Мы снова ожидали Юнсу в комнате свиданий, предназначенной для посещения католических наставников. В отличие от первого визита, который прошел в растерянных чувствах, теперь я была вооружена до зубов. От одной только мысли, что я встречусь с одним из выродков – насильником и убийцей, – я вдруг расхотела умирать, а грудь теперь распирало от неведомого ранее воинственного духа. Меня даже слегка лихорадило, хотя это не вызывало дискомфорта. Неважно, как это называть, чувством отвращения или же нездоровым интересом к наблюдению за чем-то чудовищным, – главное, во мне впервые за долгое время пробудился хоть какой-то порыв. Утром, когда я проснулась, в голове крутились такие непотребные ругательства, которые в жизни не слетали с моего языка. Какое-то странное радостное предвкушение, казалось, повысило температуру моего тела на целый градус. В ожидании сегодняшней встречи я испытывала трепет охотника, поджидающего добычу. Возможно, именно тогда я смутно начала понимать, что желание убийства на самом деле было направлено не на саму себя.

– Поначалу все они так… Между прочим, этот Чон Юнсу еще не самый тяжелый случай. Когда-то паренек по имени Ким Дэду, которого когда-то давно прозвали проклятым душегубом, на первых порах изорвал в клочья с десяток, а то и больше Библий, которые ему приносил пастор. Однако перед смертью вернулся к Богу и ушел как ангел. Забыла, как звали парня, совершившего убийство прямо в буддийском храме, а впоследствии – перед своей кончиной – жил словно просветленный Будда… Ну а тот, кого мы встретили в коридоре, вначале упирался и матами крыл так, что уши в трубочку заворачивались, когда конвоир его на встречу тащил…

– Поэтому ты сюда приходишь?

Очевидно, в моем вопросе притаилась солидная доля издевки. И тетя окинула меня подозрительным взглядом.

– Тебе же нравится наблюдать за этими внезапными перевоплощениями грешников в ангелов… Похоже, твоя вера и вера других религиозных деятелей, курирующих подобные заведения, крепчает, когда вы видите, как слово Божье, будто по мановению волшебной палочки, преображает людей. А ведь ничего удивительного. Они знают, что со дня на день умрут, и это их, конечно, страшит. Когда других убивали, они не боялись, а тут – пожалуйста! Они вдруг от страха ни с того ни с сего добреют… Выходит, смертная казнь – очень даже неплохая штука! Раз перед лицом смерти любой хоть немного становится лучше. Точно как ты и говорила конвоиру про лучший способ перевоспитания!

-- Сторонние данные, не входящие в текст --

-- ==== Sys2Proof/Laws/TouchStartUp.lean ====
section
/-! SUPPORT. Which parts of the state the operations of Machine/StartUp.lean may change. -/

namespace Sys2Proof.Machine

variable {s0 : State} {ps : List Part}

theorem State.areaFails_touch (hp : ([.start, .log, .bg, .tally, .host, .ctr, .out] : List Part) ⊆ ps) (s : State) (a : ℕ)  (h : Touch ps s0 s) :
    Touch ps s0 (State.areaFails s a) := by
  unfold State.areaFails; try dsimp only
  repeat' first
    | with_reducible assumption
    | exact List.Subset.trans (by decide) hp
    | with_reducible apply State.event_touch
    | with_reducible apply State.modFwSlot_touch
    | exact .inr (hp (by decide))
    | with_reducible exact .inl rfl
    | with_reducible apply touch_ite
    | with_reducible intro _
    | with_reducible refine touch_mk ?_ ?_ ?_ ?_ ?_ ?_ ?_ ?_ ?_ ?_ ?_ ?_ ?_ ?_ ?_ ?_ ?_ ?_ ?_ ?_ ?_ ?_ ?_ ?_ ?_ ?_ ?_ ?_ ?_

theorem State.enterStage_touch (hp : ([.start] : List Part) ⊆ ps) (s : State) (n : ℕ)  (h : Touch ps s0 s) :
    Touch ps s0 (State.enterStage s n) := by
  unfold State.enterStage; try dsimp only
  repeat' first
    | with_reducible assumption
    | exact .inr (hp (by decide))
    | with_reducible exact .inl rfl
    | with_reducible refine touch_mk ?_ ?_ ?_ ?_ ?_ ?_ ?_ ?_ ?_ ?_ ?_ ?_ ?_ ?_ ?_ ?_ ?_ ?_ ?_ ?_ ?_ ?_ ?_ ?_ ?_ ?_ ?_ ?_ ?_

theorem State.bootSlot_touch (hp : ([.start] : List Part) ⊆ ps) (s : State) (n : ℕ)  (h : Touch ps s0 s) :
    Touch ps s0 (State.bootSlot s n) := by
  unfold State.bootSlot; try dsimp only
  repeat' first
    | with_reducible assumption
    | exact .inr (hp (by decide))
    | with_reducible exact .inl rfl
    | with_reducible refine touch_mk ?_ ?_ ?_ ?_ ?_ ?_ ?_ ?_ ?_ ?_ ?_ ?_ ?_ ?_ ?_ ?_ ?_ ?_ ?_ ?_ ?_ ?_ ?_ ?_ ?_ ?_ ?_ ?_ ?_

theorem State.bootActive_touch (hp : ([.time, .start, .log, .safe, .bg, .stats, .clusters, .job, .upd, .banks, .limbers, .stash, .cow, .cxl, .base, .spine, .skid, .net, .sync, .tally, .host, .ingest, .snap, .power, .mem, .ctr, .out, .free] : List Part) ⊆ ps) (s : State)  (h : Touch ps s0 s) :
    Touch ps s0 (State.bootActive s) := by
  unfold State.bootActive; try dsimp only
  repeat' first
    | with_reducible assumption
    | exact List.Subset.trans (by decide) hp
    | with_reducible apply State.modFwSlot_touch
    | with_reducible apply State.enterStage_touch
    | with_reducible apply State.bootSlot_touch
    | with_reducible apply State.enterStump_touch
    | with_reducible apply touch_ite
    | with_reducible intro _
    | split

theorem State.decodeCxl_touch (hp : ([.log, .cxl, .host, .ctr, .out] : List Part) ⊆ ps) (s : State) (devices : List CxlFound)  (h : Touch ps s0 s) :
    Touch ps s0 (State.decodeCxl s devices) := by
  unfold State.decodeCxl; try dsimp only
  repeat' first
    | with_reducible assumption
    | exact List.Subset.trans (by decide) hp
    | with_reducible apply State.event_touch
    | exact .inr (hp (by decide))
    | with_reducible exact .inl rfl
    | with_reducible apply touch_ite
    | with_reducible intro _
    | split
    | with_reducible refine touch_mk ?_ ?_ ?_ ?_ ?_ ?_ ?_ ?_ ?_ ?_ ?_ ?_ ?_ ?_ ?_ ?_ ?_ ?_ ?_ ?_ ?_ ?_ ?_ ?_ ?_ ?_ ?_ ?_ ?_

theorem State.fuseLanes_touch (hp : ([.spine] : List Part) ⊆ ps) (s : State) (f : LaneFault)  (h : Touch ps s0 s) :
    Touch ps s0 (State.fuseLanes s f) := by
  unfold State.fuseLanes; try dsimp only
  repeat' first
    | with_reducible assumption
    | exact .inr (hp (by decide))
    | with_reducible exact .inl rfl
    | with_reducible apply touch_ite
    | with_reducible intro _
    | split
    | with_reducible refine touch_mk ?_ ?_ ?_ ?_ ?_ ?_ ?_ ?_ ?_ ?_ ?_ ?_ ?_ ?_ ?_ ?_ ?_ ?_ ?_ ?_ ?_ ?_ ?_ ?_ ?_ ?_ ?_ ?_ ?_

theorem State.repair_touch (hp : ([.start, .log, .host, .ctr, .out] : List Part) ⊆ ps) (s : State) (n : ℕ)  (h : Touch ps s0 s) :
    Touch ps s0 (State.repair s n) := by
  unfold State.repair; try dsimp only
  repeat' first
    | with_reducible assumption
    | exact List.Subset.trans (by decide) hp
    | with_reducible apply State.event_touch
    | exact .inr (hp (by decide))
    | with_reducible exact .inl rfl
    | with_reducible apply touch_ite
    | with_reducible intro _
    | split
    | with_reducible refine touch_mk ?_ ?_ ?_ ?_ ?_ ?_ ?_ ?_ ?_ ?_ ?_ ?_ ?_ ?_ ?_ ?_ ?_ ?_ ?_ ?_ ?_ ?_ ?_ ?_ ?_ ?_ ?_ ?_ ?_

theorem State.wipeKeys_touch (hp : ([.start, .log, .host, .ctr, .out] : List Part) ⊆ ps) (s : State)  (h : Touch ps s0 s) :
    Touch ps s0 (State.wipeKeys s) := by
  unfold State.wipeKeys; try dsimp only
  repeat' first
    | with_reducible assumption
    | exact List.Subset.trans (by decide) hp
    | with_reducible apply State.event_touch
    | exact .inr (hp (by decide))
    | with_reducible exact .inl rfl
    | with_reducible refine touch_mk ?_ ?_ ?_ ?_ ?_ ?_ ?_ ?_ ?_ ?_ ?_ ?_ ?_ ?_ ?_ ?_ ?_ ?_ ?_ ?_ ?_ ?_ ?_ ?_ ?_ ?_ ?_ ?_ ?_
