-- ==== Sys2Proof/WellFormed.lean ====
section
/-! DEFINITION. The operands that the block's units have: a command names a cluster, port, die, stand or stack that exists,
a message of its own kind, fields within their widths. `exec` is total and does not ask it. -/

namespace Sys2Proof

/-- A cluster key: 48 logical dies of 12 clusters (R10). -/
def clOk (cl : Nat) : Bool := decide (cl < 576)
/-- A skid port (R12). -/
def portOk (n : Nat) : Bool := decide (n < 16)
/-- A physical compute die (R10). -/
def computeDie (die : Nat) : Bool := decide (die < 52)
/-- A spine die (R12). -/
def spineOk (die : Nat) : Bool := decide (die < 4)
/-- A bucking die (R11). -/
def standOk (stand : Nat) : Bool := decide (stand < 8)
/-- A base die and its stack (R11). -/
def stackOk (stack : Nat) : Bool := decide (stack < 32)
/-- A CXL port: CXL die Xk serves port k (R12). -/
def cxlOk (port : Nat) : Bool := decide (port < 2)
/-- A clock instance (R486). -/
def instOk (i : Nat) : Bool := decide (i < 57)
/-- A source ID (R9). -/
def sourceOk (n : Nat) : Bool := decide (n < 65536)
/-- A page of HBM by its number (R260, R277): 32 stacks of 48 GiB, in pages of 2 MiB. -/
def pageOk (page : Nat) : Bool := decide (page < 786432)

/-- A request whose fields keep to their widths (R407). -/
def reqOk (q : Req) : Bool :=
  decide (q.addr.length = 16 ∧ q.session < 2 ^ 32 ∧ q.seq < 2 ^ 32 ∧ q.index < 65536 ∧ q.sub < 256 ∧ q.offset < 2 ^ 32 ∧ q.data.length ≤ 4096)
/-- A message of kind `k` whose fields keep to their widths (R381). -/
def msgOk (k : Nat) (m : Msg) : Bool :=
  portOk m.port && decide (m.kind = k ∧ m.stamp < 2 ^ 64 ∧ m.source < 65536 ∧ m.hops < 16 ∧ m.seq < 2 ^ 32 ∧ m.dst < 65536 ∧ m.origin < 65536
    ∧ m.arg < 2 ^ 64 ∧ m.total < 2 ^ 64 ∧ m.xfer < 2 ^ 32 ∧ m.sync < 65536 ∧ m.body.length ≤ 65536)
/-- A frame of kind `k` (R376). -/
def frameOk (k : Nat) (f : SkidFrame) : Bool :=
  decide (f.kind = k ∧ f.cls < 4 ∧ f.seq < 4096 ∧ f.ack < 4096 ∧ f.creditClass < 4 ∧ f.credits < 16384 ∧ f.payload.length = 256 ∧ f.fcrc < 2 ^ 64)
/-- The memory codes of the SRAM of a die (R239, R466). -/
def codeOk (die code : Nat) : Bool :=
  if die < 52 then decide (code < 12 ∨ (0x10 ≤ code ∧ code ≤ 0x12) ∨ code = 0x18 ∨ (0x20 ≤ code ∧ code < 0x2C))
  else if die < 84 then code == 0x40 else if die < 92 then code == 0x30 else if die < 96 then code == 0x50
  else if die = 96 then code == 0x70 else if die < 99 then code == 0x78 else code == 0x60
/-- What nature reports of a read names units that exist, and brings every read that was made. -/
def checkOk (c : MemCheck) : Bool :=
  match c with
  | .sram die code line reads => decide (die < 100 ∧ line < 2 ^ 24 ∧ reads ≠ []) && codeOk die code && reads.all fun r => decide (r.data.length = 64 ∧ r.crc < 2 ^ 16)
  | .hbm addr reads => decide (addr < 0x018000000000 ∧ addr % 32 = 0 ∧ reads ≠ []) && reads.all fun r => decide (r.data.length = 32 ∧ r.beats.length = 8) && r.beats.all fun x => decide (x < 16)
  | .cxl port device addr reads => cxlOk port && decide (device < 2 ∧ addr < 2 ^ 64 ∧ addr % 64 = 0 ∧ reads ≠ []) && reads.all fun r => decide (r.data.length = 64 ∧ r.crc < 2 ^ 32)
  | .ecc stack _ => stackOk stack
  | .parity source => sourceOk source
def checksOk (cs : List MemCheck) : Bool := cs.all checkOk
/-- The memory class of a scrub read: 0 SRAM, 1 HBM, 2 the second tier (R540). -/
def scrubClass (c : MemCheck) : Nat := match c with | .sram .. => 0 | .hbm .. | .ecc .. => 1 | .cxl .. => 2 | .parity _ => 3
/-- A load issues, or its memory answers. -/
def backOk (b : Option (List MemCheck)) : Bool := match b with | some cs => checksOk cs | none => true
/-- Spine die `k` has a module `m` (R370). -/
def joinOk (k m : Nat) : Bool := (spineFar k m).isSome
/-- What nature reports of a start-up stage names units that exist. -/
def reportOk (r : StageReport) : Bool :=
  match r with
  | .passed => true
  | .rom slotsel _ => decide (slotsel < 4)
  | .tests failed lanes => failed.all (fun d => decide (d < 100)) && lanes.all (fun l => joinOk l.die l.module && decide (l.failed ≤ 72))
  | .links ds => ds.all fun d => cxlOk d.port
  | .failed => true

/-- The operands of a command name units that the block has. -/
def wellFormed : Instr → Bool
  | .powerGood _ => true
  | .startStageDone r => reportOk r
  | .startStageTimeout => true
  | .sourceUpdate _ logInterval => decide (-128 ≤ logInterval ∧ logInterval ≤ 127)
  | .sourceLost => true
  | .holdoverExpired => true
  | .beatOverflow => true
  | .beatMark port f => portOk port && frameOk 2 f
  | .read q => reqOk q
  | .write q _ => reqOk q
  | .describe q => reqOk q
  | .sessionChallenge q => reqOk q
  | .sessionOpen q => reqOk q
  | .sessionClose q => reqOk q
  | .keepalive q => reqOk q
  | .sessionIdleTimeout id => decide (id < 2 ^ 32)
  | .sequenceEntryExpiry addr => decide (addr.length = 16)
  | .authLockExpiry => true
  | .tallyApply q => reqOk q
  | .applySafePoint g => decide (g < 2 ^ 16)
  | .persistWrite _ => true
  | .operatorKey q => reqOk q
  | .diagRegRead q => reqOk q
  | .diagRegWrite q => reqOk q
  | .xaDiagSel die n value => computeDie die && decide (n < 12 ∧ value < 2 ^ 32)
  | .xaDiagCaptureDone die n _ _ => computeDie die && decide (n < 12)
  | .clkGate die value => computeDie die && decide (value < 2 ^ 32)
  | .eventLog q => reqOk q
  | .planSlot q => reqOk q
  | .planLoadComplete => true
  | .start q => reqOk q
  | .pauseStep q => reqOk q
  | .pausePass q => reqOk q
  | .resume q => reqOk q
  | .stop q => reqOk q
  | .unload q => reqOk q
  | .stepStart => true
  | .phaseWindowStart k p => decide (k < 2 ^ 64 ∧ p < 6)
  | .phaseWindowEnd k p checks => decide (k < 2 ^ 64 ∧ p < 6) && checksOk checks
  | .commit => true
  | .stepClear => true
  | .pauseTakesEffect => true
  | .clusterPauseSpill cl => clOk cl
  | .resumeTakesEffect => true
  | .nop cl => clOk cl
  | .matrix cl => clOk cl
  | .conv cl => clOk cl
  | .crop cl => clOk cl
  | .elemwise cl => clOk cl
  | .kat cl => clOk cl
  | .drain cl => clOk cl
  | .drainSlot cl => clOk cl
  | .spillStore cl => clOk cl
  | .spillAdd cl => clOk cl
  | .restore cl => clOk cl
  | .copy cl => clOk cl
  | .add cl => clOk cl
  | .sub cl => clOk cl
  | .mul cl => clOk cl
  | .max cl => clOk cl
  | .min cl => clOk cl
  | .sqdiff cl => clOk cl
  | .addImm cl => clOk cl
  | .mulImm cl => clOk cl
  | .maxImm cl => clOk cl
  | .minImm cl => clOk cl
  | .axpy cl => clOk cl
  | .exp cl => clOk cl
  | .log cl => clOk cl
  | .recip cl => clOk cl
  | .rsqrt cl => clOk cl
  | .sqrt cl => clOk cl
  | .tanh cl => clOk cl
  | .sigmoid cl => clOk cl
  | .gelu cl => clOk cl
  | .silu cl => clOk cl
  | .segSum cl => clOk cl
  | .segSumsq cl => clOk cl
  | .segMax cl => clOk cl
  | .segMin cl => clOk cl
  | .softmax cl => clOk cl
  | .logsumexp cl => clOk cl
  | .xent cl => clOk cl
  | .xentGrad cl => clOk cl
  | .segScale cl => clOk cl
  | .segSub cl => clOk cl
  | .slice cl => clOk cl
  | .topk cl => clOk cl
  | .dmaTransfer cl checks => clOk cl && checksOk checks
  | .limberJob cl => clOk cl
  | .limberJobAccept cl => clOk cl
  | .limberJobComplete die checks _ => computeDie die && checksOk checks
  | .bankCtrl cl checks => clOk cl && checksOk checks
  | .bankHandoverComplete die bank => computeDie die && decide (bank < 64)
  | .bankPowerTransitionDone die bank => computeDie die && decide (bank < 64)
  | .syncWait cl => clOk cl
  | .syncWaitSatisfied cl => clOk cl
  | .syncSignal cl => clOk cl
  | .syncSignalArrival _ => true
  | .beatWait cl => clOk cl
  | .beatWaitReached cl => clOk cl
  | .boundLoadImmediate cl => clOk cl
  | .boundLoadMemory cl back => clOk cl && backOk back
  | .boundLoadDerived cl => clOk cl
  | .maskRectangle cl => clOk cl
  | .maskBitmap cl back => clOk cl && backOk back
  | .arrayPassComplete cl checks => clOk cl && checksOk checks
  | .drainFence cl => clOk cl
  | .drainRowWrite cl residue checks => clOk cl && checksOk checks && (match residue with | some c => decide (c < 128) | none => true)
  | .drainPathOpComplete cl checks => clOk cl && checksOk checks
  | .katCheckComplete cl signature residue => clOk cl && decide (signature < 2 ^ 64) && (match residue with | some (r, c) => decide (r < 128 ∧ c < 128) | none => true)
  | .katMissed cl => clOk cl
  | .vectorOpComplete cl checks => clOk cl && checksOk checks
  | .dmaComplete cl checks _ => clOk cl && checksOk checks
  | .bulkData flow block body crc _ => decide (flow < 2 ^ 32 ∧ block < 2 ^ 64 ∧ body.length ≤ 8192 ∧ crc < 2 ^ 32)
  | .bulkOpen addr session channel sub => decide (addr.length = 16 ∧ session < 2 ^ 32 ∧ channel < 256 ∧ sub < 256)
  | .bulkOpenAck flow code => decide (flow < 2 ^ 32 ∧ code < 2 ^ 32)
  | .bulkAck flow block window checks => decide (flow < 2 ^ 32 ∧ block < 2 ^ 64 ∧ window < 2 ^ 32) && checksOk checks
  | .bulkNak flow _ => decide (flow < 2 ^ 32)
  | .bulkClose flow _ _ => decide (flow < 2 ^ 32)
  | .bulkCloseAck flow code => decide (flow < 2 ^ 32 ∧ code < 2 ^ 32)
  | .ackTimer flow => decide (flow < 2 ^ 32)
  | .resendTimer flow => decide (flow < 2 ^ 32)
  | .bulkFlowTimeout flow => decide (flow < 2 ^ 32)
  | .checkpointSkipped => true
  | .hostLinkUp => true
  | .hostLinkDown => true
  | .decodeStart stand cls => standOk stand && decide (cls < 4)
  | .decodeTurn stand _ _ _ checks => standOk stand && checksOk checks
  | .decodeBudgetExceeded stand _ => standOk stand
  | .outputComplete stand _ checks => standOk stand && checksOk checks
  | .rowWriteComplete stand _ checks => standOk stand && checksOk checks
  | .guardPoint stand _ => standOk stand
  | .admissionDeadline => true
  | .decodeLoad stand video audio text => standOk stand && decide (video < 65536 ∧ audio < 65536 ∧ text < 65536)
  | .gradient m checks => (match m with | some x => msgOk 2 x | none => true) && checksOk checks
  | .contributionDeadline _ => true
  | .normPassComplete checks => checksOk checks
  | .combineUp m => msgOk 6 m
  | .combineDown m => match m with | some x => msgOk 7 x | none => true
  | .applyDescriptorDone _ checks => checksOk checks
  | .withdraw m => msgOk 4 m
  | .shadowCopyDone page checks => pageOk page && checksOk checks
  | .pageDone page checks => pageOk page && checksOk checks
  | .skidDataFrame port f _ => portOk port && frameOk 1 f
  | .skidNak port f => portOk port && frameOk 3 f
  | .idleFrame port f => portOk port && frameOk 0 f
  | .linkControlFrame port f _ _ farPort _ serial _ => portOk port && frameOk 4 f && portOk farPort && decide (serial.length = 16)
  | .skidLinkUp port => portOk port
  | .skidLinkDown port => portOk port
  | .dmaWrite m checks _ => msgOk 1 m && checksOk checks
  | .relayedSyncSignal m => msgOk 3 m
  | .command m => msgOk 5 m
  | .e2eAck m => msgOk 8 m
  | .linkRecord m => msgOk 9 m
  | .faultNotice m => msgOk 10 m
  | .captureRequest m => msgOk 11 m
  | .snapPage m => msgOk 12 m
  | .pair m => msgOk 13 m && decide (m.arg / 2 ^ 56 = 1)
  | .pairAck m => msgOk 13 m && decide (m.arg / 2 ^ 56 = 2)
  | .captureSent m => msgOk 13 m && decide (m.arg / 2 ^ 56 = 3)
  | .held m => msgOk 13 m && decide (m.arg / 2 ^ 56 = 4)
  | .setMember m => msgOk 13 m && decide (m.arg / 2 ^ 56 = 5)
  | .captureRefused m => msgOk 13 m && decide (m.arg / 2 ^ 56 = 6)
  | .restoreRefused m => msgOk 13 m && decide (m.arg / 2 ^ 56 = 7)
  | .restoreRead m => msgOk 14 m
  | .restoreData m => msgOk 15 m
  | .restoreExtentVerified checks => checksOk checks
  | .restoreGoStart q => reqOk q
  | .restoreGoStop q => reqOk q
  | .restoreStep q => reqOk q
  | .windthrowEvaluation => true
  | .environmentRecord => true
  | .flitReplay die module _ => joinOk die module
  | .cxlLinkRetrain port _ _ _ => cxlOk port
  | .cxlLinkDown port _ => cxlOk port
  | .scrubRead cls checks _ => decide (cls < 3) && checksOk checks && checks.all fun c => scrubClass c == cls
  | .scrubBehind cls => decide (cls < 3)
  | .hbmRefreshDue stack => stackOk stack
  | .stackTempRead stack _ => stackOk stack
  | .hbmCalibration stack => stackOk stack
  | .unitKatTest unit _ => sourceOk unit && decide (unit / 512 < 92)
  | .checkerSelfTest checker _ _ => sourceOk checker
  | .wardenLockstep => true
  | .controllerLockstep source => sourceOk source && decide (source / 512 < 99 ∧ ¬(92 ≤ source / 512 ∧ source / 512 < 96))
  | .monitorSample r => r.clocks.all fun c => instOk c.1
  | .powerSample _ => true
  | .thermalDemandUpdate _ _ => true
  | .stretchStepDown inst => instOk inst
  | .pllLockLoss inst _ => instOk inst
  | .standbyRelock inst _ _ => instOk inst
  | .switchOverStart _ _ => true
  | .switchOverComplete => true
  | .returnToMain _ => true
  | .supplyLost _ _ => true
  | .feedBackupLow _ => true
  | .tamper => true
  | .coolantDeltaHigh inlet outlet => decide (inlet < 2 ^ 32 ∧ outlet < 2 ^ 32)
  | .cardChanged card _ => decide (card < 2)
  | .fwCardInstall q => reqOk q
  | .fwInstallComplete _ => true
  | .fwConfirm q => reqOk q
  | .moduleRestart q => reqOk q
  | .lifecycleReturn q => reqOk q
  | .attestNonce q => reqOk q
  | .flashVerify _ => true
  | .beatBoundary => true
  | .announceMessage sender domain identity priority1 clockClass accuracy variance priority2 stepsRemoved logInterval => decide (sender < 2 ^ 80 ∧ -128 ≤ logInterval ∧ logInterval ≤ 127 ∧ domain < 256 ∧ identity < 2 ^ 64 ∧ priority1 < 256 ∧ clockClass < 256 ∧ accuracy < 256 ∧ variance < 65536
      ∧ priority2 < 256 ∧ stepsRemoved < 65536)
  | .routeFlood port module ports => portOk port && decide (module < 65536) && ports.all fun p => portOk p.1
  | .skidPortDown port => portOk port
  | .spineRetrainDone die module _ => joinOk die module
  | .clockSwitchDone inst => instOk inst
  | .icmpEchoRequest target _ => decide (target.length = 16)
  | .neighbourRequest target _ => decide (target.length = 16)
  | .frameDiscarded dgram _ _ => match dgram with | some d => decide (d.length ≤ 9216) | none => true
  | .undefinedOmOp q op => reqOk q && !decide (1 ≤ op ∧ op ≤ 7)

/-- A well-formed command. -/
abbrev WellFormed (i : Instr) : Prop := wellFormed i = true

end Sys2Proof
end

Тетя пронзила меня взглядом. Сначала я решила принять вызов и смело не отводила взгляд, но сколько же эмоций отражается на нашем лице и в глазах! Они гораздо красноречивей любой пламенной речи. Тетин взгляд, казалось, призывал: «Подумай, как выглядел отец перед смертью и как металась твоя мать накануне операции. А главное, вспомни себя, когда ты пыталась покончить жизнь самоубийством! Далеко не каждый преображается, однако именно потому, что мы люди, мы способны искренне раскаиваться в своих ошибках и изменяться до неузнаваемости перед смертью!» В конце концов я не устояла перед этими маленькими, утопающими в морщинках, но пронзительно-черными глазами сидящей передо мной пожилой женщины.

Увлекшись перепалкой, я не успела вовремя собраться с мыслями – заключенный вошел в комнату вслед за конвоиром. И пока тетя Моника радостно пожимала его руки, я изо всех сил пыталась пробудить в себе негодование, прокручивая перед собой картину того, как насильник и убийца молодой девушки стоит и, затаив дыхание, слушает исполняемый мною государственный гимн на открытии бейсбольных игр. И старалась припомнить, как вчера всю ночь, сидя перед монитором компьютера, скрипела от ненависти зубами и представляла, что эти отморозки могли мастурбировать перед моей фотографией, напечатанной в журнале, когда я была популярной певицей.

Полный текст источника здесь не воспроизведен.